An effective test strategy that helps improve product quality will ensure that the right tests are executed on the right functionality at the right time. Two well-written tests covering a critical workflow will do more for product quality and customer satisfaction than twenty tests for an edge case that is technically possible but practically irrelevant.

Too many teams and engineering departments have rushed to implement AI tools without having a clear picture of the problems they are attempting to solve. AI tools can create hundreds or thousands of tests in minutes, but those tests will still need to be reviewed, implemented, executed and the results analysed. This still takes time, and just because you are testing more, it does not mean you are testing more effectively.

Before signing up to yet another AI product, ask yourself and your engineers to detail the issue they are hoping to solve. What is the exact problem with your current approach to test case identification and creation, that leads you to believe that AI is the ideal solution?
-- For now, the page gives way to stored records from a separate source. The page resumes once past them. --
-- ==== Sys2Proof/Config.lean ====
section
/-! DEFINITION. The configuration record of UDC-SEQ (00_scope.md section 3, R6 to R18) with the `BITMAP` of 30_encoding.md R92 to R99,
and the free values of the model. -/

namespace Sys2Proof

/-- The six named bits of `BUSINTSTS` and `BUSINTEN` (R40, R93). -/
inductive BusBit where
  | reset | resume | suspend | highSpeed | dmaDone | vbus
  deriving DecidableEq, Repr

/-- The source's list order of the bus bits, which is the order they are handled in (R125, R191, C5). -/
def BusBit.all : List BusBit := [.reset, .resume, .suspend, .highSpeed, .dmaDone, .vbus]

/-- The thirteen named bits of `CEPINTSTS` and `CEPINTEN` (R47, R94). -/
inductive CepBit where
  | setupToken | setupPkt | outToken | inToken | ping | txComplete | rxComplete | nakSent | stallSent | error | statusDone
  | bufFull | bufEmpty
  deriving DecidableEq, Repr

/-- The source's list order of the control-endpoint bits, which is the order they are handled in (R136, R191). -/
def CepBit.all : List CepBit :=
  [.setupToken, .setupPkt, .outToken, .inToken, .ping, .txComplete, .rxComplete, .nakSent, .stallSent, .error, .statusDone,
   .bufFull, .bufEmpty]

/-- The names of the 32-bit registers of 10_state.md section 3; `i` is a logical endpoint index, `1 <= i < N_EP`. -/
inductive Reg where
  | gintsts | ginten | busintsts | businten | devaddr | oper | phyctl | dmactl | cepctl | cepinten | cepintsts
  | ceptxcnt | cepdatcnt
  | cepsetup (k : Fin 4)
  | epcfg (i : Nat) | eprspctl (i : Nat) | epmps (i : Nat) | epbufstart (i : Nat) | epbufend (i : Nat)
  | epinten (i : Nat) | epintsts (i : Nat) | epdatcnt (i : Nat)
  deriving DecidableEq, Repr

/-- The byte-wide data registers `CEPDAT` and `EPDAT[i]` (R49, R59). -/
inductive DatReg where
  | cep
  | ep (i : Nat)
  deriving DecidableEq, Repr

/-- A name `REG_OFFSET` gives an address to (R12): no register has both a word-wide and a byte-wide access (R71, R73). -/
inductive RegName where
  | word (r : Reg)
  | data (d : DatReg)
  deriving DecidableEq, Repr

/-- The enumeration values of R100 and R97, which U22 makes parameters. `Control`, `None`, `Idle` are 0 (D27) and stand in no field. The
error codes are not here: R183 states them (log 28). -/
structure EnumMap where
  /-- `transfer_type`, two bits (R33, R100). -/
  typeBulk : BitVec 2
  typeInterrupt : BitVec 2
  typeIsochronous : BitVec 2
  /-- `EPRSPCTL[i].Mode`, two bits (R97). -/
  modeManual : BitVec 2
  modeFly : BitVec 2
  /-- `lce`, and the endpoint callback events, which have "the same numbers" (R100). -/
  lceSetup : Word
  lceDataOut : Word
  lceDataIn : Word
  /-- `ctrl_state` (R31, R100). -/
  stateSetup : Word
  stateDataOut : Word
  stateDataIn : Word
  stateStatus : Word
  /-- Status callback events (R100). -/
  statusReset : Word
  statusSuspend : Word
  statusResume : Word
  deriving DecidableEq, Repr

/-- The spec's default numbers: list order (R100, R97, D27). -/
def EnumMap.default : EnumMap where
  typeBulk := 1
  typeInterrupt := 2
  typeIsochronous := 3
  modeManual := 1
  modeFly := 2
  lceSetup := 1
  lceDataOut := 2
  lceDataIn := 3
  stateSetup := 1
  stateDataOut := 2
  stateDataIn := 3
  stateStatus := 4
  statusReset := 1
  statusSuspend := 2
  statusResume := 3

/-- `BITMAP` (R11): the position of every named bit, each its own; of a field of several bits, the position of each of its bits, the least
significant first. "A model must depend only on the positions being distinct within one register" (log 3). -/
structure BitMap where
  /-- `GINTSTS`, `GINTEN`: `Bus`, `Cep`, and `Ep[1]`, `Ep[2]`, ... in that order (R92). -/
  gBus : Fin 32
  gCep : Fin 32
  gEps : List (Fin 32)
  /-- `BUSINTSTS`, `BUSINTEN` (R93). -/
  busReset : Fin 32
  busResume : Fin 32
  busSuspend : Fin 32
  busHighSpeed : Fin 32
  busDmaDone : Fin 32
  busVbus : Fin 32
  /-- `CEPINTSTS`, `CEPINTEN` (R94). -/
  cepSetupToken : Fin 32
  cepSetupPkt : Fin 32
  cepOutToken : Fin 32
  cepInToken : Fin 32
  cepPing : Fin 32
  cepTxComplete : Fin 32
  cepRxComplete : Fin 32
  cepNakSent : Fin 32
  cepStallSent : Fin 32
  cepError : Fin 32
  cepStatusDone : Fin 32
  cepBufFull : Fin 32
  cepBufEmpty : Fin 32
  /-- `EPINTSTS[i]`, `EPINTEN[i]` (R95). -/
  epRxPkt : Fin 32
  epShortRx : Fin 32
  epTxPkt : Fin 32
  /-- `CEPCTL` (R96). -/
  ctlNakClr : Fin 32
  ctlStall : Fin 32
  ctlFlush : Fin 32
  /-- `EPRSPCTL[i]` (R97); `Mode` is two bits. -/
  rspFlush : Fin 32
  rspMode : List (Fin 32)
  rspHalt : Fin 32
  /-- `EPCFG[i]` (R98); `Type` is two bits, `EpNum` eight. -/
  cfgType : List (Fin 32)
  cfgDir : Fin 32
  cfgEpNum : List (Fin 32)
  /-- `PHYCTL`, `OPER`, `DMACTL` (R99). -/
  phyEn : Fin 32
  phyDpPuEn : Fin 32
  phyClkStb : Fin 32
  phyVbusDet : Fin 32
  operHiSpdEn : Fin 32
  dmaEn : Fin 32
  dmaRd : Fin 32
  /-- The enumeration values (R100, U22). -/
  enums : EnumMap
  deriving DecidableEq, Repr

/-- The spec's default positions (R92 to R99, D5) and numbers (R100). -/
def BitMap.default : BitMap where
  gBus := 0
  gCep := 1
  gEps := [2, 3, 4, 5, 6, 7, 8, 9, 10, 11, 12, 13, 14, 15, 16, 17, 18, 19, 20, 21, 22, 23, 24, 25, 26, 27, 28, 29, 30]
  busReset := 0
  busResume := 1
  busSuspend := 2
  busHighSpeed := 3
  busDmaDone := 4
  busVbus := 5
  cepSetupToken := 0
  cepSetupPkt := 1
  cepOutToken := 2
  cepInToken := 3
  cepPing := 4
  cepTxComplete := 5
  cepRxComplete := 6
  cepNakSent := 7
  cepStallSent := 8
  cepError := 9
  cepStatusDone := 10
  cepBufFull := 11
  cepBufEmpty := 12
  epRxPkt := 0
  epShortRx := 1
  epTxPkt := 2
  ctlNakClr := 0
  ctlStall := 1
  ctlFlush := 2
  rspFlush := 0
  rspMode := [1, 2]
  rspHalt := 3
  cfgType := [0, 1]
  cfgDir := 2
  cfgEpNum := [3, 4, 5, 6, 7, 8, 9, 10]
  phyEn := 0
  phyDpPuEn := 1
  phyClkStb := 2
  phyVbusDet := 3
  operHiSpdEn := 0
  dmaEn := 0
  dmaRd := 1
  enums := EnumMap.default

/-- Position of a named bus bit. -/
def BitMap.busPos (m : BitMap) : BusBit → Fin 32
  | .reset => m.busReset
  | .resume => m.busResume
  | .suspend => m.busSuspend
  | .highSpeed => m.busHighSpeed
  | .dmaDone => m.busDmaDone
  | .vbus => m.busVbus

/-- Position of a named control-endpoint bit. -/
def BitMap.cepPos (m : BitMap) : CepBit → Fin 32
  | .setupToken => m.cepSetupToken
  | .setupPkt => m.cepSetupPkt
  | .outToken => m.cepOutToken
  | .inToken => m.cepInToken
  | .ping => m.cepPing
  | .txComplete => m.cepTxComplete
  | .rxComplete => m.cepRxComplete
  | .nakSent => m.cepNakSent
  | .stallSent => m.cepStallSent
  | .error => m.cepError
  | .statusDone => m.cepStatusDone
  | .bufFull => m.cepBufFull
  | .bufEmpty => m.cepBufEmpty

/-- The configuration record (00_scope.md section 3). It is a field of State that no step changes, so a statement about every state
is a statement about every configuration (log 1). -/
structure Config where
  /-- `N_EP` (R6). -/
  nEp : Nat
  /-- `RAM_SIZE` (R7). -/
  ramSize : Nat
  /-- `BITMAP` (R11). -/
  bitmap : BitMap
  /-- `REG_OFFSET` (R12), log 2. -/
  regOffset : List (RegName × Nat)
  /-- `CEP_FOLLOW_ON` (R13), as a word of `CEPINTEN`. -/
  cepFollowOn : Word
  /-- `BUS_EN_EXTRA` (R14), as a word of `BUSINTEN`. -/
  busEnExtra : Word
  /-- `EP_RX_ARM` (R15), as a word of `EPINTEN[i]`. -/
  epRxArm : Word
  /-- `EP_TX_ARM` (R15), as a word of `EPINTEN[i]`. -/
  epTxArm : Word
  deriving DecidableEq, Repr

/-- `MPS_MAX` (R8). -/
def Config.mpsMax : Nat := 1024
/-- `MPS_CTRL_MAX` (R8). -/
def Config.mpsCtrlMax : Nat := 64
/-- `SETUP_LEN` (R9). -/
def Config.setupLen : Nat := 8
/-- `PHY_TIMEOUT_MS` (R10). -/
def Config.phyTimeoutMs : Nat := 50
/-- `W_ADDR` (R16). -/
abbrev Config.wAddr : Nat := 7
/-- The top of the upper stack's address space, from `W_HADDR = 32` (R18). -/
def Config.hostTop : Nat := 4294967296

/-- Every parameter that has a default at its default; `N_EP` and `RAM_SIZE`, which are OPEN, as in the test configuration T of
95_test_vectors.md; no register address given. DESIGN CHOICE: log 1, log 2. -/
def Config.default : Config where
  nEp := 13
  ramSize := 4096
  bitmap := BitMap.default
  regOffset := []
  cepFollowOn := 0x40C#32
  busEnExtra := 0#32
  epRxArm := 0x3#32
  epTxArm := 0x4#32

/-- Free value (U2, R75): the byte a read of an empty receive FIFO returns; also a SETUP byte past the eighth (log 10, log 11). -/
opaque Config.freeByte : Nat → Byte

/-- Free value (R197): the clock reading that lets a polling ATTACH run out of time when nothing else happens (log 9). -/
opaque Config.freeClock : Nat → BitVec 64

end Sys2Proof
end

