/-- Words written out from R87 to R95 and what they are. -/
def Obligations.WrittenOutWordsDecode : Prop :=
  (decode Config.default .cmd [0x07, 0x81, 0, 0, 0, 0x10200]).toOption = some (.epConfigure 0x81 512 .bulk)
    ∧ (decode Config.default .cmd [0x04, 0, 0, 0, 0, 0x185]).toOption = some (.setAddress 0x05)
    ∧ (decode Config.default .cmd [0x0E, 0x80, 0x4000, 150, 0x3000, 0]).toOption = some (.epWrite 0x80 0x4000 150 0x3000)
    ∧ (decode Config.default .cmd [0x10, 0x00, 0x2000, 8, 0, 0]).toOption = some (.epReadWait 0x00 0x2000 8 0)
    ∧ (decode Config.default .cmd [0x12, 0x80, 0, 0, 0, 0x11]).toOption = some (.epSetCallback 0x80 0x11)
    ∧ (decode Config.default .gint [0x8]).toOption = some (.gintEp 2)
    ∧ (decode Config.default .busint [0x20]).toOption = some .busVbus
    ∧ (decode Config.default .cepint [0x2]).toOption = some .cepSetupPkt
    ∧ (decode Config.default .cepint [0x400]).toOption = some .cepStatusDone
    ∧ (decode Config.default (.epint 3) [0x5]).toOption = some (.epIn 3 0x5)

/-- R91. -/
def Obligations.ReservedOpcodeRaisesInvalidParameter : Prop :=
  ∀ (c : Config) (o : Operands) (s : State),
    (o.op.extractLsb' 8 24 ≠ 0 ∨ o.op.extractLsb' 0 8 = 0x00#8 ∨ 0x14 ≤ (o.op.extractLsb' 0 8).toNat) →
      decodeCmd c o = .reservedOpcode o.op ∧ exec (.reservedOpcode o.op) s = .next { s with port.err := 1 }

/-! A step, a pass, a dispatcher. -/

/-- A step runs what is scheduled next: the operation the six port words decode to, a step of the environment, or nothing. The model's choice,
no rule of the spec: that which agent acts is data (log 4), what an entry that cannot run and an empty schedule do (log 26), and the clause that
ends in `stepForbidden`, an environment step whose precondition fails (log 15). -/
def Obligations.StepRunsTheDecodedCommand : Prop :=
  ∀ (s : State) (r : List TopAct),
    (∀ (ops : Operands) (gaps : List (List TaskAct)) (i : Instr), s.script = .cmd ops gaps :: r →
        decode s.cfg .cmd (words ops) = .ok i →
          step s = dropTaskGaps (exec i { s with script := r, port.operands := ops, taskGaps := gaps }))
      ∧ (∀ (e : EnvStep) (t : State), s.script = .env e :: r → envApply e { s with script := r } = some t → step s = .next t)
      ∧ (∀ e : EnvStep, s.script = .env e :: r → envApply e { s with script := r } = none → step s = .refused (.stepForbidden e))
      ∧ (∀ p : PassScript, s.script = .isr p :: r → passEnabled s = false → step s = .next { s with script := r })
      ∧ (s.script = [] → step s = .next s)

/-- R134: an enabled pass takes one snapshot, `GINTSTS & GINTEN`, runs its operations bus, control endpoint, endpoints ascending, and ends
with `in_isr = 0`. -/
def Obligations.PassRunsItsSnapshotInOrder : Prop :=
  ∀ (s : State) (r : List TopAct) (p : PassScript), s.script = .isr p :: r → passEnabled s = true → freshStart p.gaps →
    step s = leave (inOrder (eventsOf s.cfg .gint (gintsts s &&& s.ctl.ginten))
      { s with
        script := r, inIsr := true, gSnap := gintsts s &&& s.ctl.ginten, passGaps := p.gaps.drop 2, passCbs := p.callbacks })

/-- R125, R136, R148: a sub-dispatcher takes its snapshot once, status and enable, and runs the operations of its set bits in order; an
endpoint's is one operation however many bits are set, and none where the snapshot is zero. -/
def Obligations.DispatcherRunsItsSnapshotInOrder : Prop :=
  ∀ s : State, freshStart s.passGaps →
    exec .gintBus s = scanRun (fun p => (s.cfg.bitmap.busEvent p).instr) s.cfg.bitmap.busOrder
        { s with sSnap := s.ctl.busintsts &&& s.ctl.businten, passGaps := s.passGaps.drop 2 }
      ∧ exec .gintCep s = scanRun (fun p => (s.cfg.bitmap.cepEvent p).instr) s.cfg.bitmap.cepOrder
        { s with sSnap := s.ctl.cepintsts &&& s.ctl.cepinten, passGaps := s.passGaps.drop 2 }
      ∧ ∀ (i : Nat) (w : Word), s.cfg.isEp i = true → w = (s.ep i).epintsts &&& (s.ep i).epinten →
        exec (.gintEp i) s
          = if w = 0 then .next { s with sSnap := w, passGaps := s.passGaps.drop 2 }
            else exec (if i % 2 = 1 then .epIn i w else .epOut i w) { s with sSnap := w, passGaps := s.passGaps.drop 2 }

/-- R125, R136, R148: an undisturbed sub-dispatcher completes; it clears its snapshot's status bits and, of its group's, no others. -/
def Obligations.DispatcherCompletesAndClearsItsSnapshot : Prop :=
  ∀ s : State, s.PassAlone →
    (∃ t, exec .gintBus s = .next t ∧ t.ctl.busintsts = s.ctl.busintsts &&& ~~~(s.ctl.busintsts &&& s.ctl.businten)
        ∧ t.epTable = s.epTable ∧ t.ramOffset = s.ramOffset ∧ t.lce = s.lce ∧ t.ctrlState = s.ctrlState
        ∧ t.setupSnap = s.setupSnap ∧ t.mem = s.mem ∧ t.port = s.port ∧ t.ctl.ginten = s.ctl.ginten)
      ∧ (∃ t, exec .gintCep s = .next t ∧ t.ctl.cepintsts = s.ctl.cepintsts &&& ~~~(s.ctl.cepintsts &&& s.ctl.cepinten)
        ∧ t.epTable = s.epTable ∧ t.ramOffset = s.ramOffset ∧ t.eps = s.eps ∧ t.mem = s.mem ∧ t.port = s.port
        ∧ t.ctl.ginten = s.ctl.ginten ∧ t.ctl.businten = s.ctl.businten ∧ t.ctl.busintsts = s.ctl.busintsts)
      ∧ ∀ i : Nat, s.cfg.isEp i = true → i ≤ s.eps.length →
        ∃ t, exec (.gintEp i) s = .next t
          ∧ (t.ep i).epintsts = (s.ep i).epintsts &&& ~~~((s.ep i).epintsts &&& (s.ep i).epinten)
          ∧ (∀ j, j ≠ i → t.ep j = s.ep j) ∧ t.epTable = s.epTable ∧ t.ramOffset = s.ramOffset ∧ t.mem = s.mem
          ∧ t.port = s.port ∧ t.ctl = s.ctl

/-! Device-level commands. -/

/-- R155: "programs the device address register directly"; bits of `x[5]` above the width are dropped. -/
def Obligations.SetAddressWritesTheAddress : Prop :=
  (∀ (c : Config) (o : Operands), o.op = 0x04 → decodeCmd c o = .setAddress (o.aux.extractLsb' 0 7))
    ∧ ∀ (s : State) (addr : BitVec 7), s.CmdAlone → s.NamedBits →
      exec (.setAddress addr) s = .next { s with ctl.devaddr := addr.setWidth 32, port.err := 0 }

/-- R156. -/
def Obligations.SetStatusCallbackStoresTheHandle : Prop :=
  (∀ (c : Config) (o : Operands), o.op = 0x05 → decodeCmd c o = .setStatusCallback o.aux)
    ∧ ∀ (s : State) (cb : Word), exec (.setStatusCallback cb) s = .next { s with statusCallback := cb, port.err := 0 }

/-- R154, R203: the command zeroes all block-owned state but `irq_connected`, touches no register, and is idempotent. -/
def Obligations.ResetZeroesBlockState : Prop :=
  ∀ s : State, ∃ t,
    t = { s with
      ramOffset := 0, lce := .none, statusCallback := 0, ctrlState := .idle, setupSnap := ⟨0, 0, 0, 0⟩
      epTable := List.replicate s.cfg.nEp
        { mps := 0, ramBase := 0, xferType := .control, callbackIn := 0, callbackOut := 0 }
      port.err := 0 }
      ∧ exec .reset s = .next t ∧ exec .reset t = .next t

/-- R152: ready at the first poll; ready after `k <= 50` ms; a budget of more than 50 ms run out. A PHY that is ready when polled wins whatever the
clock says. -/
def Obligations.AttachWaitsForThePhy : Prop :=
  ∀ s : State, s.cfg.wf = true → s.NamedBits →
    let attached (t : State) : State :=
      { t with
        irqConnected := true
        ctl.businten := bit s.cfg.bitmap.busDmaDone ||| bit s.cfg.bitmap.busResume ||| bit s.cfg.bitmap.busReset
          ||| bit s.cfg.bitmap.busVbus ||| s.cfg.busEnExtra
        ctl.ginten := s.ctl.ginten ||| bit s.cfg.bitmap.gBus
        ctl.devaddr := 0
        ctl.oper := s.ctl.oper ||| bit s.cfg.bitmap.operHiSpdEn
        ctl.phyctl := t.ctl.phyctl ||| bit s.cfg.bitmap.phyEn ||| bit s.cfg.bitmap.phyDpPuEn
        taskGaps := []
        port.err := 0 }
    (s.CmdAlone → tst s.ctl.phyctl s.cfg.bitmap.phyClkStb = true → exec .attach s = .next (attached s))
      ∧ ∀ k : Nat, s.inIsr = false → s.now + k < 18446744073709551616 → tst s.ctl.phyctl s.cfg.bitmap.phyClkStb = false →
        (50 < k → s.taskGaps = [[], [], [], [], [.env (.tick k)]] →
          exec .attach s = .next { s with
            ctl.phyctl := s.ctl.phyctl ||| bit s.cfg.bitmap.phyEn, now := s.now + k, taskGaps := [], port.err := 6 })
        ∧ (k ≤ 50 → s.taskGaps = [[], [], [], [], [.env (.tick k)], [.env (.sie .phyReady)]] →
          exec .attach s = .next (attached { s with
            now := s.now + k, ctl.phyctl := s.ctl.phyctl ||| bit s.cfg.bitmap.phyClkStb }))
        ∧ (s.taskGaps = [[], [], [], [.env (.tick k), .env (.sie .phyReady)]] →
          exec .attach s = .next (attached { s with
            now := s.now + k, ctl.phyctl := s.ctl.phyctl ||| bit s.cfg.bitmap.phyClkStb }))

/-- R197, the model's choice of log 9: with nothing else scheduled the clock passes the budget at a free value and the command raises Timeout. -/
def Obligations.AttachTimesOutWhenNothingElseHappens : Prop :=
  ∀ s : State, s.cfg.wf = true → s.CmdAlone → tst s.ctl.phyctl s.cfg.bitmap.phyClkStb = false →
    (s.now + 51 < 18446744073709551616 →
      ∃ n, s.now + 50 < n ∧ n < 18446744073709551616 ∧
        exec .attach s = .next { s with
          ctl.phyctl := s.ctl.phyctl ||| bit s.cfg.bitmap.phyEn, now := n, freeCount := s.freeCount + 1, port.err := 6 })
      ∧ (18446744073709551616 ≤ s.now + 51 → exec .attach s = .refused .clockExhausted)

/-- R153. -/
def Obligations.DetachDisconnects : Prop :=
  ∀ s : State, s.CmdAlone →
    exec .detach s = .next { s with
      irqConnected := false
      ctl.phyctl := s.ctl.phyctl &&& ~~~bit s.cfg.bitmap.phyEn &&& ~~~bit s.cfg.bitmap.phyDpPuEn
      port.err := 0 }

/-! Endpoint configuration. -/

/-- R157: "the command is pure". -/
def Obligations.CheckCapAnswersByTheTable : Prop :=
  ∀ (s : State) (a : Byte) (mps : Half) (ty : XferType),
    (capAccepted s.cfg a mps ty → exec (.epCheckCap a mps ty) s = .next { s with port.err := 0 })
      ∧ (¬capAccepted s.cfg a mps ty → exec (.epCheckCap a mps ty) s = .next { s with port.err := 1 })

/-- R158: the five outcomes, in the order of its checks. `Mode`, `Type` and `EpNum` stand where the `BITMAP` places their bits (R11, R97, R98)
and `Mode` and `Type` have the numbers it gives them (R100). -/
def Obligations.ConfigureProgramsTheEndpoint : Prop :=
  ∀ (s : State) (a : Byte) (mps : Half) (ty : XferType), s.CmdAlone → s.NamedBits →
    (¬capAccepted s.cfg a mps ty → exec (.epConfigure a mps ty) s = .next { s with port.err := 1 })
      ∧ (capAccepted s.cfg a mps ty → epIdx a = 0 →
        exec (.epConfigure a mps ty) s = .next
          { s.setDesc 0 fun d => { d with mps := mps, ramBase := 0, xferType := .control } with port.err := 0 })
      ∧ (capAccepted s.cfg a mps ty → epIdx a ≠ 0 → s.ctl.ginten &&& enableBit s.cfg (epIdx a) ≠ 0 →
        exec (.epConfigure a mps ty) s = .next { s with port.err := 2 })
      ∧ (capAccepted s.cfg a mps ty → epIdx a ≠ 0 → s.ctl.ginten &&& enableBit s.cfg (epIdx a) = 0 →
        s.cfg.ramSize < s.ramOffset.toNat + mps.toNat → exec (.epConfigure a mps ty) s = .next { s with port.err := 5 })
      ∧ (capAccepted s.cfg a mps ty → epIdx a ≠ 0 → s.ctl.ginten &&& enableBit s.cfg (epIdx a) = 0 →
        s.ramOffset.toNat + mps.toNat ≤ s.cfg.ramSize →
        exec (.epConfigure a mps ty) s = .next
          { (s.setEp (epIdx a) fun e => { e with
                epbufstart := s.ramOffset
                epbufend := s.ramOffset + mps.setWidth 32 - 1
                epmps := mps.setWidth 32
                eprspctl := fieldWord s.cfg.bitmap.rspMode
                  (if ty = .isochronous then s.cfg.bitmap.enums.modeFly else s.cfg.bitmap.enums.modeManual).toNat
                epcfg := fieldWord s.cfg.bitmap.cfgType (ty.toBits s.cfg.bitmap.enums).toNat
                  ||| (if dirIn a = true then bit s.cfg.bitmap.cfgDir else 0)
                  ||| fieldWord s.cfg.bitmap.cfgEpNum (epIdx a) }).setDesc (epIdx a)
              fun d => { d with mps := mps, ramBase := s.ramOffset, xferType := ty } with
            ramOffset := s.ramOffset + mps.setWidth 32
            allocRet := s.ramOffset
            port.err := 0 })

/-- R105: `allocRet` is where the model holds the value returned (log 20). -/
def Obligations.AllocAdvancesOrFails : Prop :=
  ∀ (s : State) (size : Half), s.cfg.wf = true →
    (s.cfg.ramSize < s.ramOffset.toNat + size.toNat → exec (.alloc size) s = .next { s with port.err := 5 })
      ∧ (s.ramOffset.toNat + size.toNat ≤ s.cfg.ramSize →
        exec (.alloc size) s = .next { s with ramOffset := s.ramOffset + size.setWidth 32, allocRet := s.ramOffset }
          ∧ (s.ramOffset + size.setWidth 32).toNat = s.ramOffset.toNat + size.toNat)

/-- R159. -/
def Obligations.EnableSetsTheGlobalBit : Prop :=
  ∀ (s : State) (a : Byte), s.CmdAlone →
    (¬epAccepted s.cfg a → exec (.epEnable a) s = .next { s with port.err := 1 })
      ∧ (epAccepted s.cfg a → (epIdx a = 0 ∨ epIdx a % 2 = 1) →
        exec (.epEnable a) s = .next { s with ctl.ginten := s.ctl.ginten ||| enableBit s.cfg (epIdx a), port.err := 0 })
      ∧ (epAccepted s.cfg a → epIdx a ≠ 0 → epIdx a % 2 = 0 →
        exec (.epEnable a) s = .next
          { s.setEp (epIdx a) fun e => { e with epinten := e.epinten ||| s.cfg.epRxArm } with
            ctl.ginten := s.ctl.ginten ||| enableBit s.cfg (epIdx a), port.err := 0 })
Why AI-generated tests are often irrelevant

What many do not realise is that without an understanding of your context, AI crafted tests can actually create more work, not less. Consider that the following could be partially or completely missing from all of your tests:

  • What is critical to the business
  • Which users matter most
  • What failure looks like in production
  • What has changed recently
  • What is likely to break
  • What would cause the most user pain (or refunds)

Without the context, an AI model can generate thousands of tests and most will be technically valid, but strategically they are almost useless. You end up with:

  • Lots of permutations
  • Little clarity
  • And a false sense of “coverage”

An engineer will need to spend time and effort reviewing hundreds, possibly thousands of tests to insert this context, time that may have been better spent simply writing the tests from scratch themselves.

The missing ingredient: asking the right questions

This is where the Q11 Method comes into its own. Risk cannot be understood and balanced without context, and context comes from asking the right questions. Answering the Q11 questions forces clarity around:

  • Correct vs incorrect usage
  • Permissions on who can/can’t do it
  • Pre-conditions, states and timing dependencies
  • End to end system behaviour and dependencies
  • Minimum and maximum system behaviour and limitations

With these answers you will be able to easily identify what will have the largest impact if it fails, what is most valuable to users and most importantly, what should be tested first.

The ideal workflow: Q11 → then AI

We are biased, but we believe that the key to getting the best out of your chosen AI tool is to start with the Q11 Method. With our own Q11 AI this is baked right into the user flow, as you can provide your answers to the Q11 while ordering your test plan package. Q11 AI utilises the inputs submitted for the Q11 and applies a custom algorithm based on our 20+ years of testing experience, to produce a highly targeted selection of test scenarios.

Q11 AI is also a great solution for Founders and Product Managers in the pre-development stage, trying to identify or detail potential functionality for a new product.

Regardless of which AI tool you use, the most important thing is to use AI solutions as power tools, not autopilots. Here is a simple tip and an AI prompt to get the most out of the Q11 Method and AI:

  1. Run the Q11 Method on the feature to detail the context + risk cues
  2. Feed the Q11 answers into ChatGPT/Gemini and ask:
    • “Generate the top 10 test scenarios that cover the highest risk areas based on this context.”
    • “Group them into: must-run (Tier 1), should-run (Tier 2), nice-to-have (Tier 3).”
    • “Highlight the 3 scenarios most likely to identify user-visible failures.”

It will not be perfect, but now you are starting to get quality from the AI, not just quantity. And if you want to go one step further and get fully targeted scenarios, a detailed plan and more, then use Q11 AI to take things to the next level.

The Punchline

Captain Picard, “Make it so.”

If your goal is just a big bucket of tests, AI can definitely make it. But the goal of testing should be product quality, and that is still a hands-on job.